= THE PROBLEM =
Give back an exact copy of the lines in the records below, from the line that has "airOk := ok" through the line that has "let count (h", and nothing besides.

= EXERCISE INPUTS =
--------------------

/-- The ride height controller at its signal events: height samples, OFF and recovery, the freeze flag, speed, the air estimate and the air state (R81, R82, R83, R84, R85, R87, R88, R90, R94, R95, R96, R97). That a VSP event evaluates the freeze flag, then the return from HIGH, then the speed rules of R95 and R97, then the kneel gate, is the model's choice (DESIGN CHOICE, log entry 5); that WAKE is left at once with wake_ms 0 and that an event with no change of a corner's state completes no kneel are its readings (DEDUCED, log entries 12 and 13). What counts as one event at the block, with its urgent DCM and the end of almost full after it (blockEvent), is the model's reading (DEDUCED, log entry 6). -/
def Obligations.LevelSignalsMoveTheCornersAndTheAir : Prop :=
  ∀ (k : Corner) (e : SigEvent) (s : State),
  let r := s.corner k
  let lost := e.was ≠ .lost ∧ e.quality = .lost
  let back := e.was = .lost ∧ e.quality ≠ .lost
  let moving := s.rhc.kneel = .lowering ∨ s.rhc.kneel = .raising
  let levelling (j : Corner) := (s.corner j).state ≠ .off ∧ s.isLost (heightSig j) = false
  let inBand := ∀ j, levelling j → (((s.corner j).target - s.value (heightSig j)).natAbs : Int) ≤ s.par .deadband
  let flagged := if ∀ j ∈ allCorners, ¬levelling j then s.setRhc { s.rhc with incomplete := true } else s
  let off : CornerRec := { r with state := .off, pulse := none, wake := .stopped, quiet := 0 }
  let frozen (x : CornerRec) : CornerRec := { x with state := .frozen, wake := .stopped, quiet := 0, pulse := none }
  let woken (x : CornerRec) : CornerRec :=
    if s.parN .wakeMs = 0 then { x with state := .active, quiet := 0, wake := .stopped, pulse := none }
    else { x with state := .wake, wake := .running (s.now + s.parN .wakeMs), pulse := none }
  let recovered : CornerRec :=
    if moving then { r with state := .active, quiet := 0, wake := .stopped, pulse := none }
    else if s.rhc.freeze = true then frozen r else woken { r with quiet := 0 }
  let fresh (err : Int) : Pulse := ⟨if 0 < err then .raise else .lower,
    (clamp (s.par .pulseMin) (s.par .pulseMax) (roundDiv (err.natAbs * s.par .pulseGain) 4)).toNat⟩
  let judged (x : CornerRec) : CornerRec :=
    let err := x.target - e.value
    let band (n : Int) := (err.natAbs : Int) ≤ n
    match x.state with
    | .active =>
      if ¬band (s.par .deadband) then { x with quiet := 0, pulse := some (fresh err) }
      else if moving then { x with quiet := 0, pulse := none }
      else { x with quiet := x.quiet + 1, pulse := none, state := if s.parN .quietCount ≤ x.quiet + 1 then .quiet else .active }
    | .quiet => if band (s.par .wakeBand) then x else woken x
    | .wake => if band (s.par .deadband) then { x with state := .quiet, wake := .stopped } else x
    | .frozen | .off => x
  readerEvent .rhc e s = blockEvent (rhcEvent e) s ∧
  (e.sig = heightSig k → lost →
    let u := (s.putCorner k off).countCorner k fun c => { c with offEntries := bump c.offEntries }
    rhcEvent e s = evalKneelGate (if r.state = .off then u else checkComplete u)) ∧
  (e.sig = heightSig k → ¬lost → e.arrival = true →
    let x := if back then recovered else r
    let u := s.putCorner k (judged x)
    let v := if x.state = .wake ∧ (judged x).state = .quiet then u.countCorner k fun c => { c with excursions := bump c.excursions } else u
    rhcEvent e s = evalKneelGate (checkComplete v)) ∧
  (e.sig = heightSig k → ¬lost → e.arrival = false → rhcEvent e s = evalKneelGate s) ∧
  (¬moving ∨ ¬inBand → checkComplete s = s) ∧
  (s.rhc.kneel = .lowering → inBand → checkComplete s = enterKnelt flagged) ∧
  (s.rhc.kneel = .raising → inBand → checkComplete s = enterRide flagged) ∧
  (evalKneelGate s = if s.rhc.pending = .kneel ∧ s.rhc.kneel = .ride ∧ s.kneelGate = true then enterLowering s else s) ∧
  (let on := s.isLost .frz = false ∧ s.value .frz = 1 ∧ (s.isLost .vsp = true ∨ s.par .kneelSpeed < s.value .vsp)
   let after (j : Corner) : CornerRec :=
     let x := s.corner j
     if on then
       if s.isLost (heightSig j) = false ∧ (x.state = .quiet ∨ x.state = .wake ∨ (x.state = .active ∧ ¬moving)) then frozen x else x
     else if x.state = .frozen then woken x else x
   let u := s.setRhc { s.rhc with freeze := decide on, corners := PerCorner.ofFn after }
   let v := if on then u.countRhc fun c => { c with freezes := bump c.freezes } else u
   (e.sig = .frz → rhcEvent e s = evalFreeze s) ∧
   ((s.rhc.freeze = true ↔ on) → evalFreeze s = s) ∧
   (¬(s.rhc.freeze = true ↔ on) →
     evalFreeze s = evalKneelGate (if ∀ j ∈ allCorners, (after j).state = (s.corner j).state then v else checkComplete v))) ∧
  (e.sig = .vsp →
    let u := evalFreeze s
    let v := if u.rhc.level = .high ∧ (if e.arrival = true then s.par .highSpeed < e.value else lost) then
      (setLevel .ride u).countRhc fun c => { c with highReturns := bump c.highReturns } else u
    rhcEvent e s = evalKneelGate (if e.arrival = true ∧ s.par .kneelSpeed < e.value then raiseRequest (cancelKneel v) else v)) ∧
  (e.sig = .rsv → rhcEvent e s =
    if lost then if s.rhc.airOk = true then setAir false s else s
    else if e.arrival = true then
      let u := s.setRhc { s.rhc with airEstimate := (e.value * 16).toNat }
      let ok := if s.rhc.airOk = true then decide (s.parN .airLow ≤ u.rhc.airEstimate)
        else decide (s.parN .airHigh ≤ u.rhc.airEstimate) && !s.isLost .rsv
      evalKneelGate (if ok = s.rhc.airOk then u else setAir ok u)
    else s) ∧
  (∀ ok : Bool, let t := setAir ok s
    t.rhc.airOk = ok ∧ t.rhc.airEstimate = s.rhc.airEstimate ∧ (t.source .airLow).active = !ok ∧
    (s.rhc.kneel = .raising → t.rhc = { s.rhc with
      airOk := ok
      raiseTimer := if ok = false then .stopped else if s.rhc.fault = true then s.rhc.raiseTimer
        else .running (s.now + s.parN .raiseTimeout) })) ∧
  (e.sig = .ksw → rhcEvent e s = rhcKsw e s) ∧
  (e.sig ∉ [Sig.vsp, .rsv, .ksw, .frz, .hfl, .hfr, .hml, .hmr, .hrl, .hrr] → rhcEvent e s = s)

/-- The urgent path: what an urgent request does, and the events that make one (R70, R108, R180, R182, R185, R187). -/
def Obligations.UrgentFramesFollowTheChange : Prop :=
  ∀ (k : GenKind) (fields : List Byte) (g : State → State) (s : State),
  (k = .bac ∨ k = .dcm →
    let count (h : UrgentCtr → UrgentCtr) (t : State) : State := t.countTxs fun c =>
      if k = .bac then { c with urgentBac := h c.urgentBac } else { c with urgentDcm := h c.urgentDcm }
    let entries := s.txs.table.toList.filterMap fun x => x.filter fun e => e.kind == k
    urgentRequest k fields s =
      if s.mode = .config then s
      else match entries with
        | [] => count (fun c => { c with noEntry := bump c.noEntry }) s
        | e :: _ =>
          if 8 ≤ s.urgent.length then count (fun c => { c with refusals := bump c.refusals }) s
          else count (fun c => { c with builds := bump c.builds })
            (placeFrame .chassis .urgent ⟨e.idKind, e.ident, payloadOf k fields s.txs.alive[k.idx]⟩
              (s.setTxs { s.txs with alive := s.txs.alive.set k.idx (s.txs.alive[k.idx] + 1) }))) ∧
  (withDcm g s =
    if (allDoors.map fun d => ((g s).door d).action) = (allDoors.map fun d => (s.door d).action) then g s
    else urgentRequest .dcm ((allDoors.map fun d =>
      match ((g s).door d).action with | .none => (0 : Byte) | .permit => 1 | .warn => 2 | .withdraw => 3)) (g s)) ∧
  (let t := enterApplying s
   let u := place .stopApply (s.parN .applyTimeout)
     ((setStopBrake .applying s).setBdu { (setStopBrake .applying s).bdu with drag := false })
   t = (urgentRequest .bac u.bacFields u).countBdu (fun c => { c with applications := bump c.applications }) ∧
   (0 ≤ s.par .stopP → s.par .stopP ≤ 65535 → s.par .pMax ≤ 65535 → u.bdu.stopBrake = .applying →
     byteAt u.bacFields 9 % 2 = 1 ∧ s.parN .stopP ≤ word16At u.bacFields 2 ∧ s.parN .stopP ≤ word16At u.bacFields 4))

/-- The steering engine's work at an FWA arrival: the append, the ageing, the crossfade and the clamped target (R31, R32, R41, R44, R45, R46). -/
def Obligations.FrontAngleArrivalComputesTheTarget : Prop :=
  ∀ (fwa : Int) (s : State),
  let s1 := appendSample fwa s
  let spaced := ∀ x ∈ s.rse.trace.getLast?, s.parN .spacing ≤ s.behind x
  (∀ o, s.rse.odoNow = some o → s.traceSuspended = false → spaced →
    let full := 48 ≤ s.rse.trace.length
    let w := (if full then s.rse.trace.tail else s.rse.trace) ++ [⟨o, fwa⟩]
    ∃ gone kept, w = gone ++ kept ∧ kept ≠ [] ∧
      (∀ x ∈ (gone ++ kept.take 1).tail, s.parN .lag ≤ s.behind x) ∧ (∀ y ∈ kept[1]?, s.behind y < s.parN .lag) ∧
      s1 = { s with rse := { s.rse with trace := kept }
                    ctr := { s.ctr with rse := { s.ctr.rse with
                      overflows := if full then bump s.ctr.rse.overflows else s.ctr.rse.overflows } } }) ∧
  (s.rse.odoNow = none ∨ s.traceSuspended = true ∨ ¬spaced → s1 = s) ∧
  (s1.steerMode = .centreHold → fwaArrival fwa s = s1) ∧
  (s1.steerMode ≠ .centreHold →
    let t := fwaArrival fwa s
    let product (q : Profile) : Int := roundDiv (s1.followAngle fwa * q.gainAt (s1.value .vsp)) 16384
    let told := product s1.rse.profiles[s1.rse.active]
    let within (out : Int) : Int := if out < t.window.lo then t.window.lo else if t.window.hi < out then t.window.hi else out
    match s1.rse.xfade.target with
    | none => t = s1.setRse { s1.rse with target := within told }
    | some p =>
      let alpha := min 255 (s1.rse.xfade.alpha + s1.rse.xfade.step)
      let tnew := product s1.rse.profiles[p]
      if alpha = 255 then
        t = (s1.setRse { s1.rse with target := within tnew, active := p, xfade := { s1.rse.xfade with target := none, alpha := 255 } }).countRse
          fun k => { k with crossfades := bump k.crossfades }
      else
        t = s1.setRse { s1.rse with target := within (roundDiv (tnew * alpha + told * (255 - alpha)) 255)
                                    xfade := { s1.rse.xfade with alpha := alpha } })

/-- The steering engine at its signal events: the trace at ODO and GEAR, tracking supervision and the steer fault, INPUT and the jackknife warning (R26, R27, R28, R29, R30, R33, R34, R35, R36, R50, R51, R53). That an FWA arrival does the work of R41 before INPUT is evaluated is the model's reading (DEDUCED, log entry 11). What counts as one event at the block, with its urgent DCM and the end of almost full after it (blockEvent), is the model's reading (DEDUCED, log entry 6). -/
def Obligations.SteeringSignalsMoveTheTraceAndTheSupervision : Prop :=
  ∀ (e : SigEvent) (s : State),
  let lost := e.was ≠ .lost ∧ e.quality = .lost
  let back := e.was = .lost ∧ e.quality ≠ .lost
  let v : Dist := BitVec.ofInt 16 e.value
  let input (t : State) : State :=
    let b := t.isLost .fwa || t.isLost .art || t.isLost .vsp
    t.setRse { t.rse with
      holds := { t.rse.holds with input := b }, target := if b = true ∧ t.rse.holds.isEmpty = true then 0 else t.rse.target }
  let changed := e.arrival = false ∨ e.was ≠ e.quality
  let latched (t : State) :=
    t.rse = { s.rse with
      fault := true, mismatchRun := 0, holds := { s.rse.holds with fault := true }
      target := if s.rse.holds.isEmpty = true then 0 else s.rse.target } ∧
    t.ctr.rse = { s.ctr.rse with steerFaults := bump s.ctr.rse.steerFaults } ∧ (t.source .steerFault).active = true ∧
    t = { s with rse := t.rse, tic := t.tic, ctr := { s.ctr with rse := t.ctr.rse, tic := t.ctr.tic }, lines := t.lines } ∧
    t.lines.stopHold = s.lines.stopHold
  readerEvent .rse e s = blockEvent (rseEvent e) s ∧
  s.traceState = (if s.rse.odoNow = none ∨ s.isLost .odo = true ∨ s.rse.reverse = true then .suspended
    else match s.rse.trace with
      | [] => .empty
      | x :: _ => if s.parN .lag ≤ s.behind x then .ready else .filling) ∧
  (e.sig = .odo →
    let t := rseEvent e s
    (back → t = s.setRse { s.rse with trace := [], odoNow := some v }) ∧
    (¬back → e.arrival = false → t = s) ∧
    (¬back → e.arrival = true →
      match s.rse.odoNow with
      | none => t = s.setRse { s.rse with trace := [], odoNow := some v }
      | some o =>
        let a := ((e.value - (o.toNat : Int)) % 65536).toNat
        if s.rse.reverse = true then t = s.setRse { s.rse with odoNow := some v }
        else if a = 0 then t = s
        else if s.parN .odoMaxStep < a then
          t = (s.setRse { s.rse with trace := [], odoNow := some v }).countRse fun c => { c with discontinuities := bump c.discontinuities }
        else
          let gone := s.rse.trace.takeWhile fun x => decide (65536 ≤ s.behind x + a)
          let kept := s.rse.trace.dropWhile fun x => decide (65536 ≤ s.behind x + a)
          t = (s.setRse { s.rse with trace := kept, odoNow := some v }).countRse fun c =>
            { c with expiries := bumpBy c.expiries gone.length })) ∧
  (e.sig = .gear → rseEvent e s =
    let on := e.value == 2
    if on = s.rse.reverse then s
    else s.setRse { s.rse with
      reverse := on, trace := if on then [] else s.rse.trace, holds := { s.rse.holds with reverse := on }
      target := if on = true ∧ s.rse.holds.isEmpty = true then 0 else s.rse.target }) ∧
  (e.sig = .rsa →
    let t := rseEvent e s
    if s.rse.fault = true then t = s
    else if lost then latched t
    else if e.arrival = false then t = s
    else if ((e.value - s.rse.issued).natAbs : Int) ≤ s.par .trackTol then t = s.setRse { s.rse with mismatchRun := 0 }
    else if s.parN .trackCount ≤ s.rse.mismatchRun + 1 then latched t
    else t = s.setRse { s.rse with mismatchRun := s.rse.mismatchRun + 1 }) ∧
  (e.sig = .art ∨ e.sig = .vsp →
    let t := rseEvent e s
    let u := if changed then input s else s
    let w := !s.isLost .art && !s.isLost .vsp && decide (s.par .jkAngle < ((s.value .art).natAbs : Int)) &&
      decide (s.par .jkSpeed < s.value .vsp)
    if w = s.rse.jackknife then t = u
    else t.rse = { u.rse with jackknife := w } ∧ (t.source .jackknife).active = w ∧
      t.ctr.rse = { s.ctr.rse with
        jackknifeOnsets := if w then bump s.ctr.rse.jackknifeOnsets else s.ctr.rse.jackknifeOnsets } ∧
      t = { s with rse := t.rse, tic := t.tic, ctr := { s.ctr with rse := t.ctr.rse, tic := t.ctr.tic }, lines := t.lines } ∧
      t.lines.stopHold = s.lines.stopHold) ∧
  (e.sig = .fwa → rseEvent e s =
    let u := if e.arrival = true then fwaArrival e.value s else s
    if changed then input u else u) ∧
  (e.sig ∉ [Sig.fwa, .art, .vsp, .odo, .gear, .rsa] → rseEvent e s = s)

--------------------

= TASK RESULT =
      airOk := ok
      raiseTimer := if ok = false then .stopped else if s.rhc.fault = true then s.rhc.raiseTimer
        else .running (s.now + s.parN .raiseTimeout) })) ∧
  (e.sig = .ksw → rhcEvent e s = rhcKsw e s) ∧
  (e.sig ∉ [Sig.vsp, .rsv, .ksw, .frz, .hfl, .hfr, .hml, .hmr, .hrl, .hrr] → rhcEvent e s = s)

/-- The urgent path: what an urgent request does, and the events that make one (R70, R108, R180, R182, R185, R187). -/
def Obligations.UrgentFramesFollowTheChange : Prop :=
  ∀ (k : GenKind) (fields : List Byte) (g : State → State) (s : State),
  (k = .bac ∨ k = .dcm →
    let count (h : UrgentCtr → UrgentCtr) (t : State) : State := t.countTxs fun c =>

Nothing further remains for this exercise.